On the HP-UX operating system, shutdown for reconfiguration is performed using the shutdown
or reboot commands with the -R and -H (or -RH) options.
See also reboot for reconfiguration.
system A server, nPartition, virtual partition, or virtual machine that is running an instance of an operating
system.
Temporary Instant
Capacity
An HP product that enables customers to purchase prepaid core activation usage rights, for a
specified (temporary) period of time. Temporary capacity is sold in 30 processing-day increments.
Temporary capacity was formerly known as Temporary Instant Capacity on Demand, or TiCOD.
TiCAP See Temporary Instant Capacity.
TiCOD See Temporary Instant Capacity.
unused capacity The difference between actual active and intended active cores. Unused capacity can be a side
effect of using the vparmodify command to deactivate cores without immediately activating
the cores somewhere else. This is usually a transient state because a user typically migrates cores
from one virtual partition to another with a deactivate command followed by an activate command.

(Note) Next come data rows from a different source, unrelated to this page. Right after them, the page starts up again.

-- ==== Sys2Proof/Tests/Slice0.lean ====
section
/-! SUPPORT. Tests: the smoke tests of WellFormed, the spec's own worked examples, small tests of the events, and for
every statement with hypotheses a state and operands that meet them. Expected values come from the spec's worked
examples and tables, named at each test. -/

namespace Sys2Proof.Tests

set_option Elab.async false

open Sys2Proof Sys2Proof.Machine

/-! ### Deciding whether a concrete station is safe -/

/-- Whether a role part lies in its ranges is decidable. -/
@[reducible] def decPart : (p : RolePart) → Decidable (PartOk p)
  | .transfer _ => by dsimp only [PartOk]; infer_instance
  | .plant _ => by dsimp only [PartOk]; infer_instance

@[reducible] def decGroups : (l : List Group) → Decidable (GroupsOk l)
  | [] => .isTrue trivial
  | [_] => .isTrue trivial
  | _ :: _ :: _ => by dsimp only [GroupsOk]; infer_instance

@[reducible] def decReceiver (l : LineState) : (r : Receiver) → Decidable (ReceiverOk l r)
  | .skipping => .isTrue trivial
  | .testing => .isTrue trivial
  | .gathering groups =>
    letI := decGroups groups
    (by dsimp only [ReceiverOk]; infer_instance)

@[reducible] def decActive : (a : ActiveBlock) → Decidable (ActiveOk a)
  | .none => .isTrue trivial
  | .running _ _ => by dsimp only [ActiveOk, BlockOk]; infer_instance
  | .held _ => by dsimp only [ActiveOk, BlockOk]; infer_instance

@[reducible] def decShed (c : Nat) : (x : ShedState) → Decidable (ShedOk c x)
  | .off => .isTrue trivial
  | .inForce _ _ => by dsimp only [ShedOk]; infer_instance

@[reducible] def decEntry (d : Descriptor) (e : PeerEntry) : Decidable (EntryOk d e) :=
  letI := decPart e.part
  (by dsimp only [EntryOk]; infer_instance)

@[reducible] def decConfig (s : State) : Decidable (ConfigOk s) := by
  dsimp only [ConfigOk, DescriptorOk, BandOk, InRange, SectorOk]; infer_instance

@[reducible] def decMode (s : State) : Decidable (ModeOk s) := by dsimp only [ModeOk]; infer_instance

@[reducible] def decQueues (s : State) : Decidable (QueuesOk s) := by dsimp only [QueuesOk]; infer_instance

@[reducible] def decAttempt (s : State) : Decidable (AttemptOk s) :=
  letI := decReceiver s.line.lineState s.line.receiver
  (by dsimp only [AttemptOk]; infer_instance)

@[reducible] def decTable (s : State) : Decidable (TableOk s) :=
  letI := decEntry s.config
  (by dsimp only [TableOk]; infer_instance)

@[reducible] def decLimit (s : State) : Decidable (LimitOk s) :=
  letI := decActive s.limit.active
  letI := decShed s.config.ownClass s.limit.shed
  (by dsimp only [LimitOk, BlockOk]; infer_instance)

/-- A statement about every field is one about each of the seven. -/
@[reducible] def decEachField {p : FieldName → Prop} (h : ∀ n, Decidable (p n)) : Decidable (∀ n, p n) :=
  letI := h
  decidable_of_iff (p .ts ∧ p .tr ∧ p .q ∧ p .dp ∧ p .vf ∧ p .qb ∧ p .qavail)
    ⟨fun ⟨a, b, c, d, e, f, g⟩ n => by cases n <;> assumption,
      fun x => ⟨x _, x _, x _, x _, x _, x _, x _⟩⟩

/-- A statement about every input is one about each of the four. -/
@[reducible] def decEachInput {p : InputName → Prop} (h : ∀ n, Decidable (p n)) : Decidable (∀ n, p n) :=
  letI := h
  decidable_of_iff (p .in0 ∧ p .in1 ∧ p .in2 ∧ p .in3)
    ⟨fun ⟨a, b, c, d⟩ n => by cases n <;> assumption, fun x => ⟨x _, x _, x _, x _⟩⟩

@[reducible] def decMeasure (s : State) : Decidable (MeasureOk s) :=
  letI a : Decidable (∀ n, FieldOk n (s.measure.fields.get n)) :=
    decEachField (fun n => by dsimp only [FieldOk]; infer_instance)
  letI b : Decidable (∀ n, n ∉ fieldSet s.config.role → s.measure.fields.get n = .atReset) :=
    decEachField (fun n => inferInstance)
  letI c : Decidable (∀ i, InputOk s.config i (s.measure.inputs.get i)
      ∧ functionFits s.config.role (s.measure.functions.get i) = true) :=
    decEachInput (fun i => by dsimp only [InputOk]; infer_instance)
  (by dsimp only [MeasureOk]; infer_instance)

@[reducible] def decShare (s : State) : Decidable (ShareOk s) := by dsimp only [ShareOk]; infer_instance

@[reducible] def decValve (s : State) : Decidable (ValveOk s) := by
  dsimp only [ValveOk, ValveActive]; infer_instance

@[reducible] def decHead (s : State) : Decidable (HeadOk s) := by
  dsimp only [HeadOk, HeadActive]; infer_instance

@[reducible] def decCounters (s : State) : Decidable (CountersOk s) := by dsimp only [CountersOk]; infer_instance

@[reducible] def decReports (s : State) : Decidable (ReportsOk s) := by dsimp only [ReportsOk]; infer_instance

/-- Whether a station is safe is decidable. -/
@[reducible] def decStation (s : State) : Decidable (StationOk s) :=
  letI := decConfig s
  letI := decMode s
  letI := decQueues s
  letI := decAttempt s
  letI := decTable s
  letI := decLimit s
  letI := decMeasure s
  letI := decShare s
  letI := decValve s
  letI := decHead s
  letI := decCounters s
  letI := decReports s
  (by dsimp only [StationOk]; infer_instance)

/-- Whether the station is safe, evaluated. -/
def isOk (s : State) : Bool := @decide (StationOk s) (decStation s)

/-- A station that evaluates as safe is safe. -/
theorem stationOk {s : State} (h : isOk s = true) : StationOk s := @of_decide_eq_true _ (decStation s) h

/-! ### Small stations -/

/-- A transfer station's configuration, with the tunables of the worked examples of spec/03 and spec/05. -/
def exD : Descriptor :=
  { Descriptor.blank with
    number := 17, ownClass := 1, lockEnable := true, staleTime := 10, joinTime := 5, lostTime := 30
    silenceTime := 20, reportInterval := 5, minSpacing := 10, controlPeriod := 10, sampleTimeout := 30
    holdTime := 15, debounce := 2, filterA := 4
    sectors := [⟨1, 199, true⟩, ⟨239, 1, false⟩, ⟨239, 1, false⟩, ⟨239, 1, false⟩]
    dTmin := 500, dThys := 100, lFloor := 800, lTight := 50, lRelax := 20, kv := 64, rMax := 200
    vWide := 9000, failPosition := 1500, softLo := 1500, softHi := 9000, gFloor := 400, gFallback := 600
    qDef := 900, dpReq := 1200, reportDelta := 100, starveMargin := 50, starveCount := 3
    hMin := 1200, hMax := 3600, hStart := 2500, hIsolated := 3000, hStep := 40, kh := 16, reserve := 250
    permissions := [7#8, 7#8, 7#8, 7#8, 7#8, 7#8, 7#8, 7#8, 0#8, 0#8], barred := [0#8, 0#8, 0#8, 0#8]
    alarmMask := 0x000020#24, urgentMask := 0x000400#24, changeMask := 0x01#8
    functionCodes := ⟨0#8, 2#8, 1#8, 4#8⟩, activeLevels := 0x0F#8 }

/-- A plant station's configuration. -/
def exDP : Descriptor :=
  { exD with
    number := 5, role := .plant, failPosition := 0, functionCodes := ⟨3#8, 0#8, 0#8, 0#8⟩ }

/-- What the memory lane carries until the descriptor read ends: select, the instruction 03H, the address 0 (R169). -/
def exRequest : List MemorySignal := [.select, .send 0x03#8, .send 0x00#8, .send 0x00#8]

/-- What it has carried once the 106 characters are read (R169). -/
def exRead : List MemorySignal := exRequest ++ [.read 106, .release]

/-- The transfer station of the examples in a mode after STARTING, with one peer or more. -/
def exIn (mode : Mode) : State :=
  { State.reset with
    control :=
      { StationControl.atReset with
        mode := mode
        pinAsserted := false
        joinTimer := if mode = .joining then .running 50 else .stopped
        holdTimer := if mode = .hold then .running 600 else .stopped
        strapReading := ⟨5, .top⟩
        memoryLane := exRead
        descriptor := some exD
        driveBand := some ⟨1500, 7500⟩ }
    line := { LineUnit.atReset with silenceTimer := .running 200 }
    valve := { ValveLoop.atReset with command := 1500, periodTimer := .running 10 }
    measure :=
      { MeasurementUnit.atReset ⟨.low, .low, .low, .low⟩ with
        sampleTimer := .running 30
        functions := ⟨.none, .isolationClosed, .localHand, .maintLock⟩ } }

/-- A transfer station in RUNNING. -/
def exT : State := exIn .running

/-- A plant station in a mode after STARTING. -/
def exPlantIn (mode : Mode) : State :=
  { exIn mode with
    control :=
      { (exIn mode).control with
        strapReading := ⟨3, .bottom⟩
        descriptor := some exDP
        driveBand := some ⟨1350, 3600⟩ }
    valve := .atReset
    head := { HeadResetUnit.atReset with setpoint := 2500, periodTimer := .running 10 }
    measure :=
      { MeasurementUnit.atReset ⟨.low, .low, .low, .low⟩ with
        sampleTimer := .running 30
        functions := ⟨.plantTrip, .none, .none, .none⟩ } }

/-- A plant station in RUNNING. -/
def exP : State := exPlantIn .running

/-- A station in STARTING with the descriptor read in progress. -/
def exS : State :=
  { State.reset with
    control :=
      { StationControl.atReset with
        pinAsserted := false
        restartCause := true
        strapReading := ⟨5, .top⟩
        memoryLane := exRequest } }

/-- A station in UNCONFIGURED. -/
def exU : State :=
  { exS with
    control :=
      { exS.control with
        mode := .unconfigured
        restartCause := false
        memoryLane := exRead
        safeTimer := .running 10 } }

theorem exT_ok : StationOk exT := stationOk (by decide +kernel)
theorem exJ_ok : StationOk (exIn .joining) := stationOk (by decide +kernel)
theorem exH_ok : StationOk (exIn .hold) := stationOk (by decide +kernel)
theorem exP_ok : StationOk exP := stationOk (by decide +kernel)
theorem exPJ_ok : StationOk (exPlantIn .joining) := stationOk (by decide +kernel)
theorem exPH_ok : StationOk (exPlantIn .hold) := stationOk (by decide +kernel)
theorem exS_ok : StationOk exS := stationOk (by decide +kernel)
theorem exU_ok : StationOk exU := stationOk (by decide +kernel)
theorem reset_ok : StationOk State.reset := stationOk (by decide +kernel)


/-! ### Ill-formed commands are refused by WellFormed -/

/-- The descriptor read is 106 characters long (R169). -/
theorem test_wf_descriptor_length :
    (Instr.descriptorReadComplete (List.replicate 105 0#8)).wellFormed = false
      ∧ (Instr.descriptorReadComplete (List.replicate 106 0#8)).wellFormed = true := by decide

/-- Only the numbers 1 to 239 have an entry, and so an age timer (R5, R6). -/
theorem test_wf_age_number :
    (Instr.ageTimerExpiry 0).wellFormed = false ∧ (Instr.ageTimerExpiry 240).wellFormed = false
      ∧ (Instr.ageTimerExpiry 1).wellFormed = true ∧ (Instr.ageTimerExpiry 239).wellFormed = true := by decide

/-- A transfer record cut short by a character is not a whole record (R124, R181). -/
theorem test_wf_sample_record :
    (Instr.sampleRecord (0x55#8 :: 1#8 :: List.replicate 17 0#8)).wellFormed = false
      ∧ (Instr.sampleRecord (0x55#8 :: 1#8 :: List.replicate 18 0#8)).wellFormed = true
      ∧ (Instr.sampleRecord (0x54#8 :: 1#8 :: List.replicate 18 0#8)).wellFormed = false := by decide

/-- No row of the table carries bits, so no word spells a command. -/
theorem test_no_word_spells_a_command : decodeTableWord 0 0 = none ∧ decodeTableWord 32 0xFFFFFFFF = none := by
  decide

/-! ### Worked examples of the spec -/

/-- A transfer entry. -/
def exTransfer (number cls qr : Nat) (membership : Membership) (freshness : Freshness) (age : Nat)
    (margin : Option Int) (starved : Bool) : PeerEntry where
  number := number
  membership := membership
  freshness := freshness
  age := age
  ageTimer := .running 10
  lastSequence := 250#8
  acceptedCount := 1
  peerMode := .running
  isolated := false
  word := 0#22
  part := .transfer ⟨qr, cls, 0, 0, margin, false, starved, false, false, .full⟩

/-- A plant entry. -/
def exPlant (number offer : Nat) (membership : Membership) (freshness : Freshness) (age : Nat) : PeerEntry :=
  { exTransfer number 0 0 membership freshness age none false with part := .plant ⟨offer, 0, none, none, none⟩ }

However, unused capacity can persist if, for example, a utility such as gWLM ignores an error
status from an activation and leaves the previously deactivated cores in an unassigned state. The
Instant Capacity software always takes unused capacity into account when a request is made to
activate or deactivate cores and attempts to eliminate the discrepancy between intended active
and actual active.
usage rights Usage rights are used by Instant Capacity to activate system components (memory, cell boards,
and cores), and are freed by deactivating components. Usage rights for a complex are adjusted
by the application of a Right to Use (RTU) codeword, and they can be shared between systems
through the use of Global Instant Capacity.
See also RTU.
use-on-next-boot A per-cell flag in the Partition Configuration Data. This flag is used by system firmware during
the process of booting an nPartition. If a cell is assigned to an nPartition and this flag is not set,
then the cell is not activated the next time the nPartition is booted.
Utility Pricing
Solutions Portal
An HP website (http://www.hp.com/go/icap/portal) that gives customers an interface to obtain
codewords for Instant Capacity systems, view asset reports, view Pay per use system-utilization
information and to check other information related to their Utility Pricing Solutions accounts.
virtual machine A software entity provided by HP Integrity Virtual Machines, VMware ESX, or Microsoft Virtual
Server. This technology allows a single server or (with Integrity Virtual Machines) nPartition to act
as a VM Host for multiple individual virtual machines, each running its own instance of an
operating system (referred to as a guest OS). Virtual machines are servers in the HP Virtual Server
Environment (VSE).
virtual partition A software partition of a server, or of a single nPartition, where each virtual partition can run its
own instance of an operating system. A virtual partition cannot span an nPartition boundary.
See also nPartition, virtual machine.
VM See virtual machine.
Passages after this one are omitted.